Data shown:

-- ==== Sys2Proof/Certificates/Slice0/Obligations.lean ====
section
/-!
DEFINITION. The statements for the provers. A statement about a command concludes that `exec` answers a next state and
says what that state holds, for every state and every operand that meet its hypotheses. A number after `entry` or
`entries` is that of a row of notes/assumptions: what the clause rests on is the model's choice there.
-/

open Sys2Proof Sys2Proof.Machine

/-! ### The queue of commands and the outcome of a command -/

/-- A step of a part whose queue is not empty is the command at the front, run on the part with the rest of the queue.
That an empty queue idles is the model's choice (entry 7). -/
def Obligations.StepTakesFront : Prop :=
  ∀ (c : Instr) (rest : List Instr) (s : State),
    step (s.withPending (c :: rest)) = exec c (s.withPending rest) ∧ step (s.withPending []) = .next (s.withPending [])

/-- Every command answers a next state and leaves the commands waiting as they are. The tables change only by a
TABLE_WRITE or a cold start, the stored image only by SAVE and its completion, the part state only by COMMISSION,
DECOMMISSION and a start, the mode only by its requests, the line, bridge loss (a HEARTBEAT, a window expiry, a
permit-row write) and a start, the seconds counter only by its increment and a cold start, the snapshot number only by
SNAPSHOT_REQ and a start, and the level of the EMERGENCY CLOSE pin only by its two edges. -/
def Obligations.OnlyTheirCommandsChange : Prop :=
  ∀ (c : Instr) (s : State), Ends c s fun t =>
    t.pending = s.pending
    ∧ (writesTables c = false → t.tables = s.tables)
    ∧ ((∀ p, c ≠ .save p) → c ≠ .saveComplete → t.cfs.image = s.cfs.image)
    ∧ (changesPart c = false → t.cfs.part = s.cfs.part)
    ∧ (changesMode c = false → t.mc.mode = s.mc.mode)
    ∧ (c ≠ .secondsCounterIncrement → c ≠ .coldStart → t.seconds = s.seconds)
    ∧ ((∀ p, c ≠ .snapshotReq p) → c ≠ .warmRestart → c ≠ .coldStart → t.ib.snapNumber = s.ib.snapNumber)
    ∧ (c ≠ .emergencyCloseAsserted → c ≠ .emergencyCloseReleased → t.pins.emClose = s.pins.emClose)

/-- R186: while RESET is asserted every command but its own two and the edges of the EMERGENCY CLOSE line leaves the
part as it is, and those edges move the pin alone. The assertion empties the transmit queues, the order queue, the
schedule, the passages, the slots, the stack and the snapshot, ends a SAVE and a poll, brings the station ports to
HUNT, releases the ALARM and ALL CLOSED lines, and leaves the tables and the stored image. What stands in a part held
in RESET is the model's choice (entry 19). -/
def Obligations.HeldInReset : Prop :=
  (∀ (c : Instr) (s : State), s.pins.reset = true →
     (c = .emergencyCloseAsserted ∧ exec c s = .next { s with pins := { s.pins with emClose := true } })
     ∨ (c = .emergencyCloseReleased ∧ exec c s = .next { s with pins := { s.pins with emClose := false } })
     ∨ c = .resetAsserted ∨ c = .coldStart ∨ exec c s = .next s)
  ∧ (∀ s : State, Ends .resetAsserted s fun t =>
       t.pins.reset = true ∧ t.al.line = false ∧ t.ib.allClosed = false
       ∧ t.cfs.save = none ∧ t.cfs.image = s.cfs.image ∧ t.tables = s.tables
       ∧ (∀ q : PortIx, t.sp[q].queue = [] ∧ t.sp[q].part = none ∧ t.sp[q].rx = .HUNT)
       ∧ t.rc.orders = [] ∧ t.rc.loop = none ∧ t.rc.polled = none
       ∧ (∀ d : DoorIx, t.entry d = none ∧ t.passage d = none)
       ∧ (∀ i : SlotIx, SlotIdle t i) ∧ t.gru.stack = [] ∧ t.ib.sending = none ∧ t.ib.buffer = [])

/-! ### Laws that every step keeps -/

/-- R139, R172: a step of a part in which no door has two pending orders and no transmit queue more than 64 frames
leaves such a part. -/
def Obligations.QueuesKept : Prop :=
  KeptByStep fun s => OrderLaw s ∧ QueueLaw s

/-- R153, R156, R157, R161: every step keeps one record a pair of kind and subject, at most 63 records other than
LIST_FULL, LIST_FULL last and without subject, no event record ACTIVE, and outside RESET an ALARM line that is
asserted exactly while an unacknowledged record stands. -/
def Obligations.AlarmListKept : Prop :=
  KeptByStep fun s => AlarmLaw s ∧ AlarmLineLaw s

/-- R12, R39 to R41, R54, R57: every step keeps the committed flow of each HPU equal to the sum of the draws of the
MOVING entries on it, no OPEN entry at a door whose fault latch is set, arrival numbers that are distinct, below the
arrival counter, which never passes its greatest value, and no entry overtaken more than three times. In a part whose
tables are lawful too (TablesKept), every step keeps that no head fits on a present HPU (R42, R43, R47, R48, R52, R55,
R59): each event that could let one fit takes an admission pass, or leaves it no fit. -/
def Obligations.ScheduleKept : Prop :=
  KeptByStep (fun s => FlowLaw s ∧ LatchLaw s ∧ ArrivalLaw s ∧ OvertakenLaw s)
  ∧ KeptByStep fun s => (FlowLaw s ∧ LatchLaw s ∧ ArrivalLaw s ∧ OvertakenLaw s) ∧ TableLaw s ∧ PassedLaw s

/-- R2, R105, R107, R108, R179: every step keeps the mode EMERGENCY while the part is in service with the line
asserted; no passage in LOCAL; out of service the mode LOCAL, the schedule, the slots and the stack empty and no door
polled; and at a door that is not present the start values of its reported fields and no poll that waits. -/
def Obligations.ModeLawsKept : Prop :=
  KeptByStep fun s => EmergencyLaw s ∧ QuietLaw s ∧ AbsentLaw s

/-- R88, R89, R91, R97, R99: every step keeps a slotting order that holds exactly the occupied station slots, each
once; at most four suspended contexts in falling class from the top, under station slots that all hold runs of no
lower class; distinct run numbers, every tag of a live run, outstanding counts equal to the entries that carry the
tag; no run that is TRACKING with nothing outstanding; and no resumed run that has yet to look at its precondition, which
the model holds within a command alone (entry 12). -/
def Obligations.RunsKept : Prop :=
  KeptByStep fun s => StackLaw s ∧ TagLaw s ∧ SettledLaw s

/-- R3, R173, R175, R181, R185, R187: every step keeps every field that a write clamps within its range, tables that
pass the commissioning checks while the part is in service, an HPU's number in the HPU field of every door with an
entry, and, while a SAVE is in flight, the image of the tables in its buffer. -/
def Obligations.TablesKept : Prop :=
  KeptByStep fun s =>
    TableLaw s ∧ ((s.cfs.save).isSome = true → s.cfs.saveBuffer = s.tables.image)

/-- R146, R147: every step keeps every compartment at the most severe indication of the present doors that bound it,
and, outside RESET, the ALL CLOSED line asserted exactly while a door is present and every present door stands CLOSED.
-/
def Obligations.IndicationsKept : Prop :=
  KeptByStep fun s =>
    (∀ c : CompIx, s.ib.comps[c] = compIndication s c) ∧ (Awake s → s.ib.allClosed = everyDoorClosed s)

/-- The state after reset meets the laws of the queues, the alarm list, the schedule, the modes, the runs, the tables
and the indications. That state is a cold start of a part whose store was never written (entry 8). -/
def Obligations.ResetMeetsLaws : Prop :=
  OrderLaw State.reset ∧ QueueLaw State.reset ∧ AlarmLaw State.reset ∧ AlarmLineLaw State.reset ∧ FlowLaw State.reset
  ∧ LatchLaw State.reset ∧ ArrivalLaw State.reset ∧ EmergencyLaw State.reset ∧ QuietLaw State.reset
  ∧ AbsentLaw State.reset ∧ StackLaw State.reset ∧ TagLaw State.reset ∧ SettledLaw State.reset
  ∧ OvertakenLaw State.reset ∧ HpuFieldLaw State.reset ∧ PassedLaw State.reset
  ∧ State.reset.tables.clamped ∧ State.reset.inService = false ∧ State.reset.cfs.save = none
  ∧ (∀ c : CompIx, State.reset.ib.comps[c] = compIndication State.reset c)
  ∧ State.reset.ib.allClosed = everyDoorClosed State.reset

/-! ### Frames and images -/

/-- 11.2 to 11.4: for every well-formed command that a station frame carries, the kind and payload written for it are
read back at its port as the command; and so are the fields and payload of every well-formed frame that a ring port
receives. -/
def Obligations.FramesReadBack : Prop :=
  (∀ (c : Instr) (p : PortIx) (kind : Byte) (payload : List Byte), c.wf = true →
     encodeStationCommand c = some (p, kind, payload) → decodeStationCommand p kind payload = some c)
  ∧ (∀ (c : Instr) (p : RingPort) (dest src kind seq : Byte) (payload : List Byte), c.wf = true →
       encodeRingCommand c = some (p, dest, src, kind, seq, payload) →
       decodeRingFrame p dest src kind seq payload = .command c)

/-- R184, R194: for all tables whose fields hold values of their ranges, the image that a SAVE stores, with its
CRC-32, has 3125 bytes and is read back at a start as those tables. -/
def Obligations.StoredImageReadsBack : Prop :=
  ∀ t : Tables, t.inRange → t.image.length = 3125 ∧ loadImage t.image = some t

---

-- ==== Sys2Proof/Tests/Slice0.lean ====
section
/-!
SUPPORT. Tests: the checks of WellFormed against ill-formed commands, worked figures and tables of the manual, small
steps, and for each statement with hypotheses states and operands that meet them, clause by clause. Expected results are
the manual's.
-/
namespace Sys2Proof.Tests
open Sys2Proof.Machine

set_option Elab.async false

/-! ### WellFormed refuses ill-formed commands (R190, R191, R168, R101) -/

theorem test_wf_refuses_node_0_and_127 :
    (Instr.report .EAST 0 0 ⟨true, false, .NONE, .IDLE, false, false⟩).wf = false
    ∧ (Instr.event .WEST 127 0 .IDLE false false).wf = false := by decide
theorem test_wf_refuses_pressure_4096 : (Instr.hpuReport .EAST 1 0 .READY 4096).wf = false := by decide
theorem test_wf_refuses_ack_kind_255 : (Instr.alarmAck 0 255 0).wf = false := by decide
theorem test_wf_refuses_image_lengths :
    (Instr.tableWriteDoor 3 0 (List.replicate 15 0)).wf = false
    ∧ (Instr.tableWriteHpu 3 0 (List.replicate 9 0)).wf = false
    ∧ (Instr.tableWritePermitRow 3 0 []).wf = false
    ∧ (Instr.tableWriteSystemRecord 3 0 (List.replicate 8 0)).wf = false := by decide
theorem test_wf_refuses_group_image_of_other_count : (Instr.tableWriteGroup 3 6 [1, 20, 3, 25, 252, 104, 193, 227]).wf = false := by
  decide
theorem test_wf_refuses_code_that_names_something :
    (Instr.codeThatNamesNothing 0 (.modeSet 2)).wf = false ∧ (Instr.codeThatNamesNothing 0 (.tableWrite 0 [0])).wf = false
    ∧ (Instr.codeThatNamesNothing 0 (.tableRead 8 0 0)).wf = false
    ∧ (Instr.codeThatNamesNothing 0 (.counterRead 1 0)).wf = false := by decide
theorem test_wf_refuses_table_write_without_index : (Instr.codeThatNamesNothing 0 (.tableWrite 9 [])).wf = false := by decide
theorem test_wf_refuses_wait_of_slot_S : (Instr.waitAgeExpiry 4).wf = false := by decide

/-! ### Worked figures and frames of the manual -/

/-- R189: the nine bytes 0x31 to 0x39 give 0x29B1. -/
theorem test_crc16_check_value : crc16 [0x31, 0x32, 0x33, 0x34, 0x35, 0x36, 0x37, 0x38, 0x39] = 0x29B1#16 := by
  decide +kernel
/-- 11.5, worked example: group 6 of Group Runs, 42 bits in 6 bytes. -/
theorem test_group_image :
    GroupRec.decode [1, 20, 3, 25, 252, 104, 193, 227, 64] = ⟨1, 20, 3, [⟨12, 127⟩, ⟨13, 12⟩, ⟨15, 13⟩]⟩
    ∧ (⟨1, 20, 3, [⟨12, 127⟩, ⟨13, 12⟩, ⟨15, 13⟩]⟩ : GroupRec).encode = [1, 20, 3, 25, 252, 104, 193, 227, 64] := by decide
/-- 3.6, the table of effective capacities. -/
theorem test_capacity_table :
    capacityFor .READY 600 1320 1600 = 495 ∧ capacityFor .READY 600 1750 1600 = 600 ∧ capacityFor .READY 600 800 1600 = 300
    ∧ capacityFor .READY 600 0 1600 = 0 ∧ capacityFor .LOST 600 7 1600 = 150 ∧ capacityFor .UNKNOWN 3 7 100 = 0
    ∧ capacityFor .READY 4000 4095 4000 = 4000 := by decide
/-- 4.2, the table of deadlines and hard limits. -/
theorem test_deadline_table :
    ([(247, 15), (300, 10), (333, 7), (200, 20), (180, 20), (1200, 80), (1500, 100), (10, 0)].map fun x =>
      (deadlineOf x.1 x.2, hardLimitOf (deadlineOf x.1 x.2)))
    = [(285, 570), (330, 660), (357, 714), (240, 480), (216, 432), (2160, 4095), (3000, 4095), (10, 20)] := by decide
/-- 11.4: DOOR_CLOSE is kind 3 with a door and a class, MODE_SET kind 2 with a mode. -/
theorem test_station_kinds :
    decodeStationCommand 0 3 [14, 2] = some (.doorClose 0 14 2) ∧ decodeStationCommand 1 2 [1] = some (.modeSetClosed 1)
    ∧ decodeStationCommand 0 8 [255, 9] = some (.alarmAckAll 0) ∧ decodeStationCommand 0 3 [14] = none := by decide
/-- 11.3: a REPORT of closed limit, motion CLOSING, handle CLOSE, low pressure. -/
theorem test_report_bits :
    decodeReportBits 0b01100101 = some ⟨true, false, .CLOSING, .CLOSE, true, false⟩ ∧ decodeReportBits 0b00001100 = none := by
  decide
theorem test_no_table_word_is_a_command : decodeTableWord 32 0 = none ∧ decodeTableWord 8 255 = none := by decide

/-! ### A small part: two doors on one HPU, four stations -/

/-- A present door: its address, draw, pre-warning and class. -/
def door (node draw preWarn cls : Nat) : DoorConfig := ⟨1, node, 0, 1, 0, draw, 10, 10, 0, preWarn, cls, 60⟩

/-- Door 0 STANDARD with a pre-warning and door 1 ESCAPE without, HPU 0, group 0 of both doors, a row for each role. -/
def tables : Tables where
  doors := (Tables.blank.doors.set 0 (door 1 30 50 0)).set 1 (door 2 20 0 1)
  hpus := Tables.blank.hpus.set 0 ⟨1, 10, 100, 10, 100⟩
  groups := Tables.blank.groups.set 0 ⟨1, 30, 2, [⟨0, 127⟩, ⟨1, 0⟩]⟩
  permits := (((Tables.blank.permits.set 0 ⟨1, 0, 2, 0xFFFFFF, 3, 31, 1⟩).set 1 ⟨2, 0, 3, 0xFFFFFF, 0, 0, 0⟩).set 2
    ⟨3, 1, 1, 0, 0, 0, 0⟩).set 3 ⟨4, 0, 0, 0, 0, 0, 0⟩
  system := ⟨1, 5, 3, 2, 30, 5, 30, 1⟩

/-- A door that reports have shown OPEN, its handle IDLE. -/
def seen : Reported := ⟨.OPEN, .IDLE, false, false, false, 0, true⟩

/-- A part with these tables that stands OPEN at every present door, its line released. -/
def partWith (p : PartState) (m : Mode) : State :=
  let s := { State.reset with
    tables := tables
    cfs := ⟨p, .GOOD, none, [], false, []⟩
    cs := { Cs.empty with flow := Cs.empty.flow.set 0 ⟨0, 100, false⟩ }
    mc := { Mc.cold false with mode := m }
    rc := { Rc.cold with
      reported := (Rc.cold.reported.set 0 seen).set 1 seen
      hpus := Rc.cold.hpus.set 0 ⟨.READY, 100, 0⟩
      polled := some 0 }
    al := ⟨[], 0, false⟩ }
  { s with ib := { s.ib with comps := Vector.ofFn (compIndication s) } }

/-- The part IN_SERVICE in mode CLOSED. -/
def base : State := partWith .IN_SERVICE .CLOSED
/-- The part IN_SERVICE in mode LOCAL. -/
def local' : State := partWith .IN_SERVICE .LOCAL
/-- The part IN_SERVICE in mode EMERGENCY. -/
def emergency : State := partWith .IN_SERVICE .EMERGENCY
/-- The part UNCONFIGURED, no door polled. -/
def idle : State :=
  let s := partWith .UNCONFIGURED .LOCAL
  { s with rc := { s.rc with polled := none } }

Work order: Determine the number of lines in the data that include the string "class". Only that number belongs in the answer.

Worked solution: 4